[Start of Attachment]

/-! ## Command words -/

/-- R82, R83, R89: a word is a command exactly if it is that command's one word, and illegal exactly if it has a
non-zero bit in 31:4 or an opcode in 0x8 .. 0xF. -/
def Obligations.DecodeIffEncode : Prop :=
  (∀ (w : Word) (i : Instr), decodeWord w = .ok i ↔ w = encodeWord i) ∧
  ∀ w : Word, (∃ e, decodeWord w = .error e) ↔ (w.extractLsb' 4 28 ≠ 0#28 ∨ 8 ≤ (w.extractLsb' 0 4).toNat)

/-- R82: the words of the table, and three illegal ones of vector V92. -/
def Obligations.WordsOfTheTable : Prop :=
  decodeWord 0x00000000#32 = .ok .nop ∧ decodeWord 0x00000001#32 = .ok .build ∧
  decodeWord 0x00000002#32 = .ok .assign ∧ decodeWord 0x00000003#32 = .ok .encode ∧
  decodeWord 0x00000004#32 = .ok .wrhdr ∧ decodeWord 0x00000005#32 = .ok .rdhdr ∧
  decodeWord 0x00000006#32 = .ok .decode ∧ decodeWord 0x00000007#32 = .ok .clr ∧
  decodeWord 0x00000008#32 = .error (.reservedOpcode 8#4) ∧
  decodeWord 0x00000011#32 = .error .nonzeroField ∧ decodeWord 0x80000001#32 = .error .nonzeroField

/-! ## The step -/

/-- A step on a CMD write runs the decoded command with BUSY set (R23, R41); the access has left the input (log 1).
The word placed by `withFetchWord` is what the very next step runs (log 16). `step` and `exec` are those of one
instance among all that the statements below speak of (R5, log 3). -/
def Obligations.StepRunsDecodedCommand : Prop :=
  (∀ (s : State) (w : Word) (i : Instr), s.input = some (.writeCsr 0x00 w) → decodeWord w = .ok i →
    step s = exec i { s with input := none, busy := true }) ∧
  (∀ (s : State) (i : Instr), step (s.withFetchWord 32 (encodeWord i).toNat) =
    exec i { s with input := none, busy := true }) ∧
  (∀ (s : State), step s = stepOn Config.params s) ∧ ∀ (i : Instr) (s : State), exec i s = execOn Config.params i s

/-- R199: an illegal word changes DONE, ERROR, ERR and ERRINFO and nothing else. BUSY, which reads 0 before,
reads 0 after. -/
def Obligations.IllegalCommandFails : Prop :=
  ∀ (p : Params) (s : State) (w : Word) (e : Illegal), decodeWord w = .error e →
    perform p (.writeCsr 0x00 w) s = .next (failed .illegalCommand 0#21 s)

/-- Every step answers a next state and leaves no input (log 1); with no event at the port nothing changes. -/
def Obligations.EveryStepAnswers : Prop :=
  ∀ (p : Params) (s : State), (∃ t, stepOn p s = .next t ∧ t.input = none) ∧
    (∃ t, step s = .next t ∧ t.input = none) ∧ (s.input = none → stepOn p s = .next s ∧ step s = .next s)

/-- R202, R203, R190: every command ends with BUSY clear in one of two ways; CLR ends with STATUS = 0. -/
def Obligations.OneResultPerCommand : Prop :=
  ∀ (p : Params) (i : Instr) (s : State), ∃ t, execOn p i s = .next t ∧
    (p = Config.params → exec i s = .next t) ∧
    (i = .clr ∧ statusWord t = 0#32 ∧ t.err = .success ∧ t.errinfo = 0#21 ∨
     i ≠ .clr ∧ t = succeeded t ∨
     i ≠ .clr ∧ ∃ f : Failure, f.code ≠ .success ∧ t = failed f.code f.info t)

/-- R191: the numbers of the result codes, and which command can report which. -/
def Obligations.ResultCodesOfEachCommand : Prop :=
  ((∀ c : ResultCode, c.number.toNat ≤ 10) ∧
   ResultCode.success.number = 0#4 ∧ ResultCode.emptyAlphabet.number = 1#4 ∧
   ResultCode.degenerateAlphabet.number = 2#4 ∧ ResultCode.unknownSymbol.number = 3#4 ∧
   ResultCode.invalidHeader.number = 4#4 ∧ ResultCode.invalidHeaderValue.number = 5#4 ∧
   ResultCode.ioFailure.number = 6#4 ∧ ResultCode.corruptPayload.number = 7#4 ∧
   ResultCode.illegalCommand.number = 8#4 ∧ ResultCode.sequence.number = 9#4 ∧
   ResultCode.capacity.number = 10#4) ∧
  ∀ (p : Params) (i : Instr) (s t : State), execOn p i s = .next t → t.err ∈ resultCodes i

/-- R205: a failed command leaves its inputs as they were. -/
def Obligations.FailedCommandKeepsInputs : Prop :=
  ∀ (p : Params) (i : Instr) (s t : State), execOn p i s = .next t → t.error = true →
    match i with
    | .nop | .clr => False
    | .build => t.ft = s.ft
    | .assign => t.node = s.node ∧ t.nodeCnt = s.nodeCnt ∧ t.root = s.root ∧ t.treeValid = s.treeValid
    | .encode => t.sin = s.sin ∧ t.sinLen = s.sinLen ∧ t.ct = s.ct ∧ t.ctLen = s.ctLen ∧ t.ctValid = s.ctValid
    | .wrhdr => t.ft = s.ft ∧ t.pad = s.pad ∧ t.pay = s.pay ∧ t.payLen = s.payLen
    | .rdhdr => t.img = s.img ∧ t.imgLen = s.imgLen
    | .decode => t.ft = s.ft ∧ t.pay = s.pay ∧ t.payLen = s.payLen ∧ t.pad = s.pad

/-- R69: what each command does not write, whether it succeeds or fails. -/
def Obligations.CommandFrames : Prop :=
  ∀ (p : Params) (i : Instr) (s t : State), execOn p i s = .next t →
    t.input = s.input ∧ t.resp = s.resp ∧ t.sin = s.sin ∧
    (i ≠ .clr → t.hosterr = s.hosterr ∧ t.sinLen = s.sinLen) ∧
    (i ≠ .rdhdr → i ≠ .clr → t.ft = s.ft ∧ t.ftLen = s.ftLen) ∧
    (i ≠ .build → i ≠ .decode → t.node = s.node) ∧
    (i = .nop ∨ i = .assign ∨ i = .encode ∨ i = .wrhdr →
      t.treeValid = s.treeValid ∧ t.nodeCnt = s.nodeCnt ∧ t.root = s.root) ∧
    (i ≠ .assign → t.ct = s.ct) ∧
    (i = .nop ∨ i = .encode ∨ i = .wrhdr → t.ctValid = s.ctValid ∧ t.ctLen = s.ctLen) ∧
    (i ≠ .encode → i ≠ .rdhdr → t.pay = s.pay) ∧
    (i ≠ .encode → i ≠ .rdhdr → i ≠ .clr → t.payLen = s.payLen ∧ t.pad = s.pad) ∧
    (i ≠ .wrhdr → t.img = s.img) ∧ (i ≠ .wrhdr → i ≠ .clr → t.imgLen = s.imgLen) ∧
    (i ≠ .wrhdr → i ≠ .rdhdr → i ≠ .clr → t.hdrLen = s.hdrLen) ∧
    (i ≠ .decode → t.sout = s.sout) ∧ (i ≠ .decode → i ≠ .clr → t.soutLen = s.soutLen)

/-! ## Reset and the invariant -/

/-- R58: the reset state; its memories list no element, so each is a free value (log 4). The parameter registers
read the constants of whichever instance it is (R55). -/
def Obligations.ResetState : Prop :=
  let s := State.reset
  statusWord s = 0#32 ∧ s.err = .success ∧ s.errinfo = 0#21 ∧ s.pad = 0#3 ∧ s.ft = [] ∧ s.ftLen = 0#32 ∧
  s.sinLen = 0#32 ∧ s.payLen = 0#32 ∧ s.imgLen = 0#32 ∧ s.soutLen = 0#32 ∧ s.hdrLen = 0#32 ∧
  s.nodeCnt = 0#22 ∧ s.root = 0#22 ∧ s.ctLen = 0#32 ∧
  (∀ p : Params, csrValue p 0x10 s = some p.maxSyms ∧ csrValue p 0x11 s = some p.maxIn ∧
    csrValue p 0x12 s = some p.maxOut ∧ csrValue p 0x13 s = some p.maxPay ∧ csrValue p 0x14 s = some p.maxImg) ∧
  ∀ i, s.node.peek i = none ∧ s.ct.peek i = none ∧ s.sin.peek i = none ∧ s.sout.peek i = none ∧
    s.pay.peek i = none ∧ s.img.peek i = none ∧
    ∀ p : Params, readable p .node i s = false ∧ readable p .ct i s = false ∧ readable p .sout i s = false

/-- R220: a reset at any time leaves the reset state, and every element is drawn anew. What is presented to the
step after it is no part of it (log 7). -/
def Obligations.ResetAtAnyTime : Prop :=
  ∀ (p : Params) (s : State), ∃ t, perform p .reset s = .next t ∧
    t = { State.reset with
        node := t.node, ct := t.ct, sin := t.sin, sout := t.sout, pay := t.pay, img := t.img,
        input := s.input } ∧
    ∀ i, t.node.peek i = none ∧ t.ct.peek i = none ∧ t.sin.peek i = none ∧ t.sout.peek i = none ∧
      t.pay.peek i = none ∧ t.img.peek i = none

[End of Attachment]

Aim of the task: Repeat exactly the lines above from the one with "s.ctLen ∧ t.ctValid = s.ctValid" up to and including the one with "(∀ p : Params, csrValue". No other line belongs in the reply.

Answer for this exercise:
    | .encode => t.sin = s.sin ∧ t.sinLen = s.sinLen ∧ t.ct = s.ct ∧ t.ctLen = s.ctLen ∧ t.ctValid = s.ctValid
    | .wrhdr => t.ft = s.ft ∧ t.pad = s.pad ∧ t.pay = s.pay ∧ t.payLen = s.payLen
    | .rdhdr => t.img = s.img ∧ t.imgLen = s.imgLen
    | .decode => t.ft = s.ft ∧ t.pay = s.pay ∧ t.payLen = s.payLen ∧ t.pad = s.pad

/-- R69: what each command does not write, whether it succeeds or fails. -/
def Obligations.CommandFrames : Prop :=
  ∀ (p : Params) (i : Instr) (s t : State), execOn p i s = .next t →
    t.input = s.input ∧ t.resp = s.resp ∧ t.sin = s.sin ∧
    (i ≠ .clr → t.hosterr = s.hosterr ∧ t.sinLen = s.sinLen) ∧
    (i ≠ .rdhdr → i ≠ .clr → t.ft = s.ft ∧ t.ftLen = s.ftLen) ∧
    (i ≠ .build → i ≠ .decode → t.node = s.node) ∧
    (i = .nop ∨ i = .assign ∨ i = .encode ∨ i = .wrhdr →
      t.treeValid = s.treeValid ∧ t.nodeCnt = s.nodeCnt ∧ t.root = s.root) ∧
    (i ≠ .assign → t.ct = s.ct) ∧
    (i = .nop ∨ i = .encode ∨ i = .wrhdr → t.ctValid = s.ctValid ∧ t.ctLen = s.ctLen) ∧
    (i ≠ .encode → i ≠ .rdhdr → t.pay = s.pay) ∧
    (i ≠ .encode → i ≠ .rdhdr → i ≠ .clr → t.payLen = s.payLen ∧ t.pad = s.pad) ∧
    (i ≠ .wrhdr → t.img = s.img) ∧ (i ≠ .wrhdr → i ≠ .clr → t.imgLen = s.imgLen) ∧
    (i ≠ .wrhdr → i ≠ .rdhdr → i ≠ .clr → t.hdrLen = s.hdrLen) ∧
    (i ≠ .decode → t.sout = s.sout) ∧ (i ≠ .decode → i ≠ .clr → t.soutLen = s.soutLen)

/-! ## Reset and the invariant -/

/-- R58: the reset state; its memories list no element, so each is a free value (log 4). The parameter registers
read the constants of whichever instance it is (R55). -/
def Obligations.ResetState : Prop :=
  let s := State.reset
  statusWord s = 0#32 ∧ s.err = .success ∧ s.errinfo = 0#21 ∧ s.pad = 0#3 ∧ s.ft = [] ∧ s.ftLen = 0#32 ∧
  s.sinLen = 0#32 ∧ s.payLen = 0#32 ∧ s.imgLen = 0#32 ∧ s.soutLen = 0#32 ∧ s.hdrLen = 0#32 ∧
  s.nodeCnt = 0#22 ∧ s.root = 0#22 ∧ s.ctLen = 0#32 ∧
  (∀ p : Params, csrValue p 0x10 s = some p.maxSyms ∧ csrValue p 0x11 s = some p.maxIn ∧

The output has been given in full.